Может быть, это объяснялось скрытой досадой, что он так отошел от медицины, на которую потратил столько лет и энергии, или просто это было сознание, что он в этом деле сильно отстал и не может стоять на надлежащей высоте.
Ведь тут, за что бы он ни взялся, он непременно сделает хуже, чем другие врачи, которые практикуются и следят за наукой. А ему была свойственна какая-то особенная гордость совести: все делать как следует. И он никогда не брался за то, чего не мог сделать наилучшим образом. Ведь вот, например, он всегда мечтал о том, чтобы иметь публицистические статьи. Об этом он упоминает и в своих письмах. Но он не писал их, потому что они ему не удавались. То есть они были бы не хуже всего того, что пишется, но это его не удовлетворяло.
Поэтому он, не отказывая в советах, когда к нему приставали, не углублялся и ограничивался средствами, которые если и не помогут, то во всяком случае не могут повредить: сода, касторка, компрессы, припарки...
Когда в Мелихове приходили к нему мужики и бабы с нарывами и глубокими порезами и ему об этом сообщали, он кривился - должно быть, опять-таки от сознания, что может сделать не так, как следует, но не отказывал, принимал, с величайшим вниманием осматривал, резал, вычищал и перевязывал.
Я думаю, что если б за операцией пришел к нему помещик, он послал бы его к специалистам. Но для мужика специалист недостижим, и все равно лучше ему никто не сделает.

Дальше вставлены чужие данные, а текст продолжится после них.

-- ==== Sys2Proof/Tests/Slice0.lean ====
section
/-! SUPPORT. Tests: ill-formed commands, one small run of each family, and states that meet the hypotheses of the
statements. -/
namespace Sys2Proof.Tests
open Sys2Proof Sys2Proof.Machine
set_option Elab.async false

/-! ### Ill-formed commands are refused by the check -/

def word0 : BusWord := goodWord 0

/-- A burst of nine words. -/
def nineWords : Access := { goodRead .dispatch 0 with transfer := .write word0 (List.replicate 8 word0) }

theorem test_wf_refuses_a_read_of_nine_words : (Transfer.read 8).wf = false := by decide
theorem test_wf_refuses_a_write_of_nine_words : (Transfer.write word0 (List.replicate 8 word0)).wf = false := by decide
theorem test_wf_refuses_the_access_of_nine_words : nineWords.wf = false := by decide
theorem test_wf_refuses_the_row_of_nine_words : (Instr.planBusAccess nineWords []).wf = false := by decide
theorem test_wf_refuses_a_passage_grant_of_nine_words : (PortCut.passage 9).wf = false := by decide
theorem test_wf_refuses_a_mirror_grant_of_nine_words : (PortCut.mirror 9).wf = false := by decide
theorem test_wf_refuses_a_notice_grant_of_nine_words : (PortCut.notice 9).wf = false := by decide
theorem test_wf_refuses_a_passage_grant_without_an_access :
    ({ access := none, port := .passage 1 } : InFlight).wf = false := by decide
theorem test_wf_refuses_an_ill_formed_access_in_flight :
    (Instr.power { access := some nineWords, port := .free }).wf = false
      ∧ (Instr.line { access := some nineWords, port := .free }).wf = false := by decide
theorem test_wf_refuses_a_store_above_8_KiB : storeWf (List.replicate 8193 0) = false := by decide +kernel
theorem test_wf_refuses_the_rows_of_that_store :
    (Instr.headerRead (List.replicate 8193 0)).wf = false
      ∧ (Instr.siteLoadComplete (List.replicate 8193 0)).wf = false := by decide +kernel
theorem test_wf_refuses_a_known_code_as_unknown :
    (Instr.unknownCode .dispatch 11 { a := 0, b := 0, tag := 0 }).wf = false
      ∧ (Instr.unknownCode .operations 7 { a := 0, b := 0, tag := 0 }).wf = false := by decide
theorem test_wf_refuses_a_reload_that_cuts_a_passage_grant :
    (Instr.reloadSite { a := 0, b := 0, tag := 0 } (.passage 0)).wf = false
      ∧ (Instr.reloadSite { a := 0, b := 0, tag := 0 } (.mirror 9)).wf = false := by decide

/-! ### A small site in SERVICE -/

/-- What the tests take from the state that a command leaves. -/
def left {α : Type} (c : Instr) (s : State) (f : State → α) : Option α :=
  match exec c s with
  | .next t => some (f t)
  | .fault _ => none
  | .refused _ => none

def profileA : Profile :=
  { filterShift := 0, baselineShift := 4, fastShift := 2, fastBound := 40, presence := 20, halt := 60, hysteresis := 64,
    debounceIn := 2, debounceOut := 2, quietTime := 10, stuckTimeout := 1, dryThreshold := 500, notices := true }

def profileB : Profile := { profileA with debounceIn := 1, debounceOut := 1, quietTime := 0 }

/-- Three segments in a row, the first two in zone 1, the third in zone 2; the second is of pinch group 1. -/
def labSite : Site :=
  { defaultClass := 0, enrolled := 3, dspPolarity := .activeLowOpenDrain, gwyPolarity := .activeLowOpenDrain,
    opsPolarity := .activeHighDriven,
    timings := { report := 30, confirm := 50, shorten := 40, fleetWait := 30, passengerWait := 90 },
    classes := Vector.replicate 8 { drying := 2, wetScrub := true, moistureCheck := true, restartWet := true },
    profiles := #v[profileA, profileB, profileA, profileA], zones := [0, 1],
    segs := [{ zone := some 0, cls := none, pinch := none, nbrs := [1] },
             { zone := some 0, cls := some 1, pinch := some 0, nbrs := [0, 2] },
             { zone := some 1, cls := none, pinch := none, nbrs := [1] }] }

/-- The draft of scrubber 1 over segments 1, 2 and 3 in SCRUB. -/
def labDraft : Draft := { scrubber := 1, mode := 2, length := 3, route := #v[1, 2, 3, 0, 0, 0, 0, 0, 0, 0] }

/-- SERVICE: scrubber 1 HEARD on segment 1, every zone QUIET, nothing dirty, nothing staged. -/
def lab : State :=
  { mode := .service, load := .idle, site := some labSite, dirty := [], staging := [], clock := 1000, ackRestart := true,
    segs := (Vector.replicate 255 {}).set 0 { occupant := some 0 },
    scrubbers := (Vector.replicate 16 {}).set 0
      { state := .heard, current := some 0, timer := some 1000, flags := { stopped := true } },
    zones := Vector.replicate 32 { state := .quiet },
    slots := ((Vector.replicate 24 {}).set 0 { draft := labDraft }).set 20 { draft := labDraft } }

def withSlot (k : SlotIx) (r : Slot) (s : State) : State := { s with slots := s.slots.set k.val r }
def withScrub (x : ScrubIx) (r : Scrubber) (s : State) : State := { s with scrubbers := s.scrubbers.set x.val r }
def withSeg (g : SegIx) (r : Seg) (s : State) : State := { s with segs := s.segs.set g.val r }
def withZone (z : ZoneIx) (r : Zone) (s : State) : State := { s with zones := s.zones.set z.val r }
def withCell (c : CellIx) (r : CellCapture) (s : State) : State := { s with cells := s.cells.set c.val r }

/-- Slot 1 holding segments 1 to 3 in a state, its scrubber 1 on segment 1. -/
def heldSlot (st : SlotState) : Slot :=
  { state := st, draft := labDraft, scrubber := some 0, mode := .scrub, route := [0, 1, 2],
    evidence := [.none, .none, .none], endIx := 3, progress := 1, revision := 5 }

def holding (st : SlotState) : State :=
  withSlot 0 (heldSlot st) (withScrub 0
    { state := .heard, current := some 0, liveSlot := some 0, flags := { stopped := true } }
    (withSeg 0 { holder := some 0, occupant := some 0 } (withSeg 1 { holder := some 0 }
      (withSeg 2 { holder := some 0 } lab))))

/-- A slot waiting over the same route, its deadline reached. -/
def waitingSlot : Slot :=
  { state := .waiting, draft := labDraft, scrubber := some 0, mode := .scrub, route := [0, 1, 2], result := .held,
    failIx := 2, deadline := some 1000 }

def waitingFleet : State :=
  withSlot 0 waitingSlot (withScrub 0 { state := .heard, current := some 0, liveSlot := some 0 }
    { lab with queue := [0] })

def waitingPassenger : State :=
  withSlot 20 { waitingSlot with scrubber := none, mode := .transit } (withSeg 0 { occupant := some 0, claims := [20] }
    (withSeg 1 { claims := [20] } (withSeg 2 { claims := [20] } { lab with queue := [20] })))

def op (a b tag : Byte) : CmdFields := { a := a, b := b, tag := tag }

/-! ### One small run of each family -/

theorem test_an_empty_queue_idles : step State.reset = .next State.reset := by rfl

theorem test_step_takes_the_front :
    step { State.reset with pending := [.interlockClockTick, .flushEnd] }
      = .next { State.reset with pending := [.flushEnd], clock := 1 } := by rfl

theorem test_no_word_spells_a_command : decodeTableWord 32 0 = none := by rfl

/-- An image of one segment, no zone and eight equal classes, with its check value. -/
def image : List Byte :=
  ([0x54, 0x47, 0x53, 0x49, 1, 1, 0, 0, 0, 124, 0, 7, 0, 0] ++ List.replicate 10 0xFF
    ++ (List.replicate 8 [6, 1]).flatten
    ++ (List.replicate 4 [3, 4, 2, 0, 40, 0, 20, 0, 60, 64, 2, 2, 10, 30, 1, 0, 1, 0]).flatten
    ++ [0, 15, 0, 0, 0, 0, 0, 0, 0, 0, 7, 229] : List Nat).map (BitVec.ofNat 8)
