-- ==== Sys2Proof/Syntax.lean ====
section
/-! DEFINITION. The operations of the LH-PK4-A: one constructor per row of the opcode table. The first 183 are the
32-bit control words of R54 to R63, with their operand fields as the word holds them; the others are the machine's internal
steps, each whole and indivisible, whose arguments name the unit that takes the step and the data that comes from outside. -/

namespace Sys2Proof

/-- A context bank of the package: 4 × core + bank, the order of CTXC in R410. -/
abbrev CtxId := Nat

/-- A core of the package: 20y + x. -/
abbrev CoreId := Nat

/-- The guard of a control word (R54, R55): predicate index G and negate bit N. -/
structure Guard where
  idx : BitVec 3
  neg : BitVec 1
  deriving DecidableEq, Repr

/-- A producer of a stream inside one core: a cell's out or aux port, or a ring port (R110, R147). -/
inductive Source where
  | out (n : Nat)
  | aux (n : Nat)
  | port (p : Nat)
  deriving DecidableEq, Repr

/-- A consumer of a stream inside one core: a queue partition, a ring port, or a seam relay (R108, R417). -/
inductive Sink where
  | queue (n q : Nat)
  | port (p : Nat)
  | relay (seg : Nat)
  deriving DecidableEq, Repr

/-- An entry of a buffer that carries parity (R403, R406), by its place behind the head: of a cell's queue partition, of a ring port's store, or an
element of a packet in flight on a branch of a route, in the buffer of switch box k. -/
inductive Buf where
  | queue (n q i : Nat)
  | port (p i : Nat)
  | box (k seg br pkt i : Nat)
  deriving DecidableEq, Repr

/-- A stored word that can fail its SECDED check (R403): in a core's banks, in a context's instruction store, in the configuration store of its
current slot (by the unit whose entry it is), in the L2, in HBM, or in the entry of a chain id in a core's sink table. -/
inductive EccWord where
  | bank (core : CoreId) (addr : Nat)
  | text (c : CtxId) (off : Nat)
  | conf (c : CtxId) (unit : Nat)
  | l2 (pa : Nat)
  | hbm (pa : Nat)
  | sink (core : CoreId) (cid : Nat)
  deriving DecidableEq, Repr

/-- A firmware image as boot meets it (R438): its bytes, its version, and the public key and the signature that come with it. -/
structure FwImage where
  code : List (BitVec 8)
  ver : BitVec 16
  key : List (BitVec 8)
  sig : List (BitVec 8)
  deriving DecidableEq, Repr

/-- A message to function 0 over DOE (R437, R439): the requests of SPDM 1.3 that the capabilities of R437 name, by slot or measurement index where
they have one; the opening and the end of a session; IDE_KM key programming of a stream; every other message by its code and argument. -/
inductive SpdmReq where
  | capabilities
  | algorithms
  | digests
  | certificate (slot : Nat)
  | challenge (slot : Nat)
  | measurements (idx : Nat)
  | keyExchange (slot : Nat)
  | endSession
  | ideKeyProg (stream : Nat)
  | other (code arg : Nat)
  deriving DecidableEq, Repr

/-- What a peer's request asks for: a read, a write, an atomic of the AMD group by its place in R302's list from 0 SWAP to 9 CAS, or AFADD
(R302 to R304, R426). -/
inductive PeerOp where
  | read (len : Nat)
  | write (bytes : List (BitVec 8))
  | amo (op : Nat) (wide : Bool) (v x : BitVec 64)
  | afadd (v : BitVec 32) (out64 readout : Bool)
  deriving DecidableEq, Repr

/-- A request of a peer package (R426, R428): the node it is addressed to, its fabric tag, its target and what it asks. -/
structure PeerReq where
  node : Nat
  ftag : BitVec 16
  pa : Nat
  op : PeerOp
  deriving DecidableEq, Repr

Однако ж меня, например, он вылечил от экземы, которой наградили меня в одной из лучших московских парикмахерских на Кузнецком мосту. Специалисты прижигали, вырывали волосы и вообще истязали меня самыми последними средствами, а он взглянул и сказал:
- Пустое. Вот я тебе выпишу салициловую мазь. /322/
И выписал. И от этой мази экзема моя прошла бесследно.
И все-таки утверждение, будто он любил лечить, остается произвольным. Иногда он будто и сам себя хотел уверить в этом и, например, своему товарищу по гимназии писал: "Медицина - моя законная жена, литература - незаконная. Обе, конечно, мешают друг другу, но не настолько, чтобы исключать друг друга"{322}.
Но на это нельзя смотреть иначе, как на шутку. Пусть за год перед этим он даже исполнял обязанности участкового врача (по случаю холеры) в своем уезде и своею деятельностью заслужил даже особую благодарность земцев.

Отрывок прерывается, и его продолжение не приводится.